I initially solved it using dynamic programming O(N²) . but I got TLE.

Then I solved it in O(N). Notice, we have only two different numbers 0 and 1.

The increasing subsequence will be in one of the three forms

1. All 0’s (0000)
1. All 1’s(11111)
1. Some 0’s followed by 1’s (000111)

So, the subsequence will either end at 0 or 1.

We maintain two variables say A and B,

• A - Length of LIS that ends with 0
• B - Length of LIS that ends with 1

Initially, both A and B are 0.

Iterate over the string and at each iteration find out whether it is optimal to add the current char to 0 ending subsequence or 1 ending subsequence.

If the current value is 0, obviously you can add it to only 0 ending sequence. Because 0 followed by 0 will still be an increasing subsequence. So we increment A by 1.

If the current value is 1 there could be two cases,

• we can make LIS like(11111) All 1’s.
• we can make LIS like(0011) some 0’s followed by some 1’s.
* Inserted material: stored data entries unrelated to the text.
def State.setAtt (s : State) (a : Att) : State := { s with att := a }
def State.attSite (s : State) (n : Nat) : AttSite := SMap.get {} s.att.sites n
def State.setAttSite (s : State) (n : Nat) (x : AttSite) : State := s.setAtt { s.att with sites := SMap.set {} s.att.sites n x }
def State.attPart (s : State) (d : Nat) : AttPart := SMap.get {} s.att.parts d
def State.setAttPart (s : State) (d : Nat) (x : AttPart) : State := s.setAtt { s.att with parts := SMap.set {} s.att.parts d x }

/-! ### CBOR values in core deterministic encoding -/

def cUint (n : Nat) : List Byte := cborEnc 0 n
def cBstr (bs : List Byte) : List Byte := cborEnc 2 bs.length ++ bs
def cTstr (t : String) : List Byte := cborEnc 3 (ascii t).length ++ ascii t
def cArr (l : List (List Byte)) : List Byte := cborEnc 4 l.length ++ l.flatten
/-- A map of keys and values, both already encoded, the keys in order. -/
def cMap (l : List (List Byte × List Byte)) : List Byte := cborEnc 5 l.length ++ l.flatMap fun e => e.1 ++ e.2
/-- The key -n. -/
def cNeg (n : Nat) : List Byte := cborEnc 1 (n - 1)
def cNull : List Byte := [0xF6]
def cBool (b : Bool) : List Byte := [if b then 0xF5 else 0xF4]
def cOpt (o : Option (List Byte)) : List Byte := o.getD cNull
/-- A byte string, or null for none. -/
def cDigest (bs : List Byte) : List Byte := if bs.isEmpty then cNull else cBstr bs

/-! ### Identity -/

/-- SHA3-384 of the boot ROM (R287). -/
def romDigest : List Byte := sha3_384 Config.rom
/-- The configuration digest (R287): every word of FEATURE, ROOT_KEY_HASHES and IDENTITY as sensed, and the life-cycle state. -/
def State.configDigest (s : State) : List Byte := sha3_384 (s.otp.bytes 0x008 (4 * 0x48) ++ [s.lc.state.setWidth 8])
/-- The identity digest (R287). -/
def State.identityDigest (s : State) : List Byte := sha3_384 (s.otp.bytes 0x038 (4 * 0x18))
/-- UEID (R470). -/
def State.ueid (s : State) : List Byte := 1 :: (sha384 (ascii "RDS2-UEID" ++ s.otp.bytes 0x038 16)).take 16

/-- x5chain: Alias, DeviceID, manufacturing CA (R468). -/
def State.chain (s : State) : List (List Byte) := s.att.aliasCert :: ([s.att.deviceCert, s.att.caCert].filter fun c => !c.isEmpty)

/-- The public keys of slots 1 and 2, as PKE_PUBKEY gives them. -/
def State.deviceKeys (s : State) : List Byte × List Byte := (p384.pub (p384.scalar (s.skn.slot 1).bytes), mldsaPublic 3 (s.skn.slot 2).bytes)

/-- The unit serial in hex digits. -/
def State.serialHex (s : State) : List Byte := hexBytes (s.otp.bytes 0x038 16)
/-- The subjects of the DeviceID and Alias certificates (R464). -/
def State.deviceName (s : State) : List Byte := derName (ascii "Rosdumus DeviceID") s.serialHex
def State.aliasName (s : State) : List Byte := derName (ascii "Rosdumus Alias") s.serialHex

/-- The hash of the authoriser's keys: the owner root where its hash is nonzero, else the vendor root (R424). -/
def State.authoriser (s : State) : List Byte := let o := s.otp.bytes 0x024 48; if o = zeros 48 then s.otp.bytes 0x018 48 else o

/-- Keeper accepts a DeviceID certificate (R466): the profile, the keys of slots 1 and 2, and both signatures up to the vendor root of OTP. -/
def State.deviceAccepted (s : State) (r : Config.CertRecord) : Bool :=
  match parseCerts [r.device, r.ca, r.root] with
  | some [d, c, v] =>
    (s.skn.slot 1).valid && (s.skn.slot 2).valid && (d.pubP, d.pubM) = s.deviceKeys && d.subject = s.deviceName && d.ca && d.pathLen = some [0] && d.uses 5 && chainSigned [d, c, v] &&
    v.rootHash = s.otp.bytes 0x018 48
  | _ => false

/-- Keeper accepts a chiplet-root list (R480): at most 32 hashes, signed by the authoriser with both signatures. -/
def State.rootsAccepted (s : State) (r : Config.CertRecord) : Bool :=
  r.siteRoots.length ≤ 32 && r.siteRoots.all (fun h => h.length = 48) && sha384 (r.signer.1 ++ r.signer.2) = s.authoriser &&
  hybridVerify r.signer.1 r.signer.2 r.sigP r.sigM r.siteRoots.flatten

/-- Keeper judges the newest certificate record (R466, R480). What is refused is not in force, with event ATT_CERT; while slot 1 or 2 is empty no
DeviceID certificate can match. -/
def State.judgeCerts (s : State) : State :=
  match s.newest 5 with
  | none => s.setAtt { s.att with deviceCert := [], caCert := [], siteRoots := none }
  | some p =>
    let r := Config.certRecord p.payload
    let dev := s.deviceAccepted r
    let roots := s.rootsAccepted r
    let s' := s.setAtt { s.att with
      deviceCert := if dev then r.device else []
      caCert := if dev then r.ca else []
      siteRoots := if roots then some r.siteRoots else none }
    if (¬ r.device.isEmpty ∧ ¬ dev) ∨ (¬ r.siteRoots.isEmpty ∧ ¬ roots) then s'.log 0x0B00000B else s'

/-- Evidence is available (R467). -/
def State.evidence (s : State) : Bool := [1, 2, 17, 18].all fun i => (s.skn.slot i).valid

/-- The digests and SVNs of SKN_MEAS with the counters: [ROM, [digest, SVN, counter], …] (R470). -/
def State.fwClaim (s : State) : List Byte :=
  let k := s.skn
  let one (d : BitVec 384) (v : BitVec 16) (c : Nat) : List Byte := cArr [cBstr (leBytes 48 d), cUint v.toNat, cUint (s.otp.counter c)]
  cArr [cBstr romDigest, one k.keeperDig k.keeperSvn 0, one k.stewardDig k.stewardSvn 1, one k.rowDig k.rowSvn 2]

/-- The Alias certificate (R464) of two public keys, signed under slots 1 and 2 with per-message secret `k` and randomness `rnd`; none where
PKE_SIGN reaches its limit of attempts (R354). -/
def State.aliasCertificate (s : State) (pubP pubM : List Byte) (k : Nat) (rnd : List Byte) : Option (List Byte) :=
  let dev := s.deviceKeys
  let sk := s.skn
  let h := (sha384 pubP).take 20
  let serial := match h with | b :: r => (b &&& 0x7F) :: r | [] => []
  let from_ := match parseCert s.att.deviceCert with | some c => c.notBefore | none => Config.aliasFrom
  let validity := derSeq [from_, der 0x18 (ascii "99991231235959Z")]
  let svn (v : BitVec 16) : List Byte := beBytes 2 v
  let exts : List (List Byte) :=
    [ derExt oidBasic true (derSeq []), derExt oidUsage true (der 0x03 [0x07, 0x80]), derExt oidAltKey false (spkiM pubM), derExt oidAltAlg false altAlg,
      derExt oidSki false (der 0x04 (keyId pubP pubM)), derExt oidAki false (derSeq [der 0x80 (keyId dev.1 dev.2)]),
      derExt oidUeid false (derSeq [der 0x04 s.ueid]),
      derExt oidTcb false (derSeq [tcbInfo (svn sk.keeperSvn) (leBytes 48 sk.keeperDig), tcbInfo (svn sk.stewardSvn) (leBytes 48 sk.stewardDig),
        tcbInfo (svn sk.rowSvn) (leBytes 48 sk.rowDig)]) ]
  let tbs (l : List (List Byte)) : List Byte := tbsOf serial s.deviceName validity s.aliasName pubP l
  let (alt, tries) := mldsaSign 3 (sk.slot 2).bytes (mldsaMu dev.2 (tbs exts)) rnd
  let whole := tbs (exts ++ [derExt oidAltSig false (derBits alt)])
  let rs := p384.sign (p384.scalar (sk.slot 1).bytes) k (sha384 whole)
  if 255 < tries then none else some (certOf whole (octets 48 rs.1 ++ octets 48 rs.2))

/-- Keeper issues the Alias certificate under slots 1 and 2 (R465), when slots 17 and 18 hold keys: two PKE_PUBKEY and two PKE_SIGN; one that
reaches its limit is asked for again with the next CAST_ON_STAGE (log entry 47). -/
def State.issueAlias (s : State) : State :=
  if ¬ s.evidence ∨ s.att.aliasIssued ∨ ¬ s.skn.drbgReady 0 then s
  else
    let pubP := p384.pub (p384.scalar (s.skn.slot 17).bytes)
    let pubM := mldsaPublic 3 (s.skn.slot 18).bytes
    let k := number (s.randomBytes 64) % (p384.n - 1) + 1
    let t := s.drbgUsed 64
    let t' := t.drbgUsed 32
    match s.aliasCertificate pubP pubM k (t.randomBytes 32) with
    | none => t'.pkeRan [1, 3] 2
    | some cert => ((t'.pkeRan [1, 3] 4).setAtt { t'.att with aliasIssued := true, aliasCert := cert }).log 0x0B000085

/-! ### Reports (R468 to R472) -/

/-- The status of a site: 0 absent, 1 present and not attested, 2 trusted, 3 failed; one that Keeper has taken out of the trusted set counts as not
attested (R472, log entry 33). -/
def State.siteStatus (s : State) (n : Nat) : Nat :=
  if ¬ bit s.bnd.sitePresent n then 0 else if bit s.bnd.siteTrusted n then 2 else if (s.attSite n).status = 3 then 3 else 1

def State.siteClaim (s : State) (n : Nat) : List Byte :=
  let x := s.attSite n
  cArr [cUint n, cUint (s.siteStatus n), cUint x.alg.toNat, cDigest x.leafDigest, cDigest x.measDigest, cUint x.time.toNat]
def State.sitesClaim (s : State) : List Byte := cArr ((List.range Config.sites).map s.siteClaim)
def State.ledgersClaim (s : State) : List Byte :=
  let one (k : Nat) : List Byte := match s.newest k with | some r => cArr [cUint r.seq, cUint r.optime] | none => cNull
  cArr [cUint (s.otp.counter 3), one 1, one 2]

/-- An rds-weights entry (R471). -/
def State.weightClaim (s : State) (d k : Nat) : List Byte :=
  let p := s.wgPart d
  let x := p.pkg k
  let on := (List.range x.segments).filter fun i => (p.seg k i).loaded
  let bits : List Byte := (List.range ((x.segments + 7) / 8)).map fun j => ofBits 8 ((on.filter fun i => i / 8 = j).map (· % 8))
  let l := on.flatMap fun i => leBytes 48 (p.seg k i).meas
  cArr [cUint k, cBstr (leBytes 8 x.nonce), cBstr (leBytes 48 x.mdigest), cUint x.segments, cBstr bits, if on.isEmpty then cNull else cBstr (sha384 l), cBool (x.state = 2)]

/-- The public keys of a holder (R470 key -70,022). -/
def State.kemClaim (s : State) (h : Nat) : List Byte :=
  let x : PkeHolder := SMap.get {} s.pke.holders h
  cArr [cUint h, cBstr (mlkemPublic 5 x.dz), cBstr (p384.pub x.scalar)]

def State.partClaim (s : State) (d : Nat) : List Byte :=
  let p := s.part d
  cMap [(cUint 1, cUint d), (cUint 2, cUint p.state.code), (cUint 3, cUint p.kgen.toNat), (cUint 4, cUint p.epoch.toNat),
    (cUint 5, cArr ((p.regions.filter fun e => e.2.size ≠ 0).map fun e => cArr [cUint e.2.base.toNat, cUint e.2.size.toNat])),
    (cUint 6, cUint p.lanes.toNat), (cUint 7, cArr [cUint p.knotBase.toNat, cUint p.knotCount.toNat]), (cUint 8, cUint p.tagQuota.toNat),
    (cUint 9, cUint p.streams.toNat), (cUint 10, cUint p.power.toNat)]

/-- The claim map of a report (R470): kind 0 block, 1 partition `d`; `holder` for KEM. -/
def State.claims (s : State) (kind d : Nat) (nonce : List Byte) (holder : Option Nat) : List Byte :=
  let o := s.otp
  let owner := o.bytes 0x024 48
  let both : List (List Byte × List Byte) :=
    [ (cUint 10, cBstr nonce), (cUint 256, cBstr s.ueid), (cUint 259, cBstr [0x0E, 0x4B, 0x0D, 0x52]), (cUint 260, cArr [cTstr "2.1", cUint 1]),
      (cUint 263, cUint 2), (cUint 265, cTstr "tag:erkisia,2024:rosdumus-eat-2.1"), (cNeg 70001, cUint kind), (cNeg 70002, cUint s.now), (cNeg 70003, s.fwClaim),
      (cNeg 70004, cMap [(cUint 1, cUint o.variant.toNat), (cUint 2, cUint o.fmax.toNat), (cUint 3, cUint o.powerCap.toNat), (cUint 4, cUint (b2n o.defaulted)),
        (cUint 5, cUint o.pstate.toNat), (cUint 6, cBstr (o.bytes 0x018 48)), (cUint 7, if owner = zeros 48 then cNull else cBstr owner), (cUint 8, cUint (popCount o.weak))]),
      (cNeg 70005, cArr [cUint s.lc.state.toNat, cUint s.lc.ticketsUsed.toNat, cUint s.lc.unlocks.toNat, cUint (b2n s.lc.transSince)]),
      (cNeg 70006, cUint (b2n s.bnd.isolated)),
      (cNeg 70007, cArr [cUint (b2n s.lnk.fiMode), cUint s.lnk.fiEpoch.toNat, cBstr ((List.range Config.lanes).flatMap fun l =>
        let x := s.lane l
        leBytes 8 (pack [(0, x.drop.toNat), (16, x.corrupt.toNat), (32, x.rate.toNat), (48, x.depth.toNat)]))]),
      (cNeg 70008, s.ledgersClaim),
      (cNeg 70009, cArr [cUint Config.slices, cUint Config.calderaGiB, cUint s.guard.base.toNat, cUint s.guard.size.toNat, cUint Config.lanes, cUint Config.knots,
        cUint Config.sites, cUint Config.carveOut.toNat]),
      (cNeg 70010, s.sitesClaim),
      (cNeg 70011, match s.att.siteRoots with | some l => cBstr (sha384 l.flatten) | none => cNull) ]
  let more : List (List Byte × List Byte) :=
    if kind = 0 then [(cNeg 70012, cBstr ((List.range 64).map fun p => BitVec.ofNat 8 (s.part p).state.code))]
    else
      let st := (s.part d).state
      let td := if st = .keyed ∨ st = .running ∨ st = .frozen then (s.attPart d).td else none
      [(cNeg 70020, s.partClaim d), (cNeg 70021, cArr (((List.range 16).filter fun k => ((s.wgPart d).pkg k).state ≠ 0).map (s.weightClaim d)))] ++
      (match holder with | some h => [(cNeg 70022, s.kemClaim h)] | none => []) ++
      (match td with | some t => [(cNeg 70023, cBstr t)] | none => [])
  cMap (both ++ more)

/-- A finished report: COSE_Sign with the two signatures of Alias keys (R468, R469); none where PKE_SIGN reaches its limit of attempts (R354). -/
def State.reportOf (s : State) (payload : List Byte) : Option (List Byte) × State :=
  let body := cMap [(cUint 3, cTstr "application/eat+cwt")]
  let p1 := cMap [(cUint 1, cNeg 35)]
  let p2 := cMap [(cUint 1, cNeg 50)]
  let sig (p : List Byte) : List Byte := cArr [cTstr "Signature", cBstr body, cBstr p, cBstr [], cBstr payload]
  let rs := p384.sign (p384.scalar (s.skn.slot 17).bytes) (number (s.randomBytes 64) % (p384.n - 1) + 1) (sha384 (sig p1))
  let s := s.drbgUsed 64
  let seed := (s.skn.slot 18).bytes
  let (m, tries) := mldsaSign 3 seed (mldsaMu (mldsaPublic 3 seed) (sig p2)) (s.randomBytes 32)
  let s := s.drbgUsed 32
  let one (p g : List Byte) : List Byte := cArr [cBstr p, cMap [], cBstr g]
  if 255 < tries then (none, s.pkeRan [1, 3] 1)
  else
    (some (cborEnc 6 98 ++ cArr [cBstr body, cMap [(cUint 33, cArr (s.chain.map cBstr))], cBstr payload, cArr [one p1 (octets 48 rs.1 ++ octets 48 rs.2), one p2 m]]),
      s.pkeRan [1, 3] 2)

/-! ### Messages (R483, R484) -/

/-- A message waits on mailbox `m`, and its answer would find the down direction free. -/
def State.attWaits (s : State) (m : Nat) : Bool := let x := s.cmd.mailbox m; x.en && x.up.full && !x.down.full

/-- Keeper can take up the message of mailbox `m`: it handles none, and none that it could answer arrived before (R483; log entry 48). -/
def State.attReady (s : State) (m : Nat) : Bool :=
  s.att.run.isNone && s.attWaits m && s.bnd.ready &&
  (List.range 68 ++ [76, 77]).all fun k => !(s.attWaits k && decide ((s.cmd.mailbox k).up.sentAt.toNat < (s.cmd.mailbox m).up.sentAt.toNat))

/-- The message, released to its sender. -/
def State.attTake (s : State) (m : Nat) : List Byte × State :=
  let u := (s.cmd.mailbox m).up
  (leBytes u.length.toNat u.buf, s.mbUpd m false MbDir.done)

/-- Answer in the down direction. -/
def State.attAnswer (s : State) (m : Nat) (bs : List Byte) : State := s.mbUpd m true fun d => (d.write 0 bs).send (BitVec.ofNat 9 bs.length)

def rptRsp (st : Status) (holder : Option Nat) (reqId : List Byte) (len : Nat) : List Byte :=
  [0x81, 1] ++ leBytes 2 st ++ [match holder with | some h => BitVec.ofNat 8 h | none => 0xFF, 0, 0, 0] ++ reqId ++ leBytes 4 (BitVec.ofNat 32 len) ++ zeros 12

def State.keyRsp (s : State) (st : Status) (d : Nat) (reqId td : List Byte) : List Byte :=
  let p := s.part d
  [0x82, 1] ++ leBytes 2 st ++ [BitVec.ofNat 8 d, BitVec.ofNat 8 p.state.code, p.kgen.setWidth 8, 0] ++ reqId ++ td.take 16 ++ zeros (16 - td.length)

/-- Which requests a mailbox may carry (R484). -/
def rptAllowed (m kind d : Nat) (kem : Bool) : Bool :=
  if 64 ≤ m ∧ m ≤ 67 then true else if m < 64 then kind = 1 && d = m && !kem else (m = 76 || m = 77) && !kem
So, we have to determine whether it is optimal to make a LIS like in case 1 or a LIS like in case 2.

if A >= B , then it is optimal to add the current value to LIS ending with 0 making it like a LIS in case 2 . so we make B = A+1( A contains the length of LIS that ends with 0).

else, we can add the current value to LIS ending with 1 to make it like LIS in case 1. So we make B=B+1.

At the end of the last iteration,

• A - contains the length of LIS ending with 0 of the whole string.
• A - contains the length of LIS ending with 1 of the whole string.

we return n- max(A, B), where n is the length of the string.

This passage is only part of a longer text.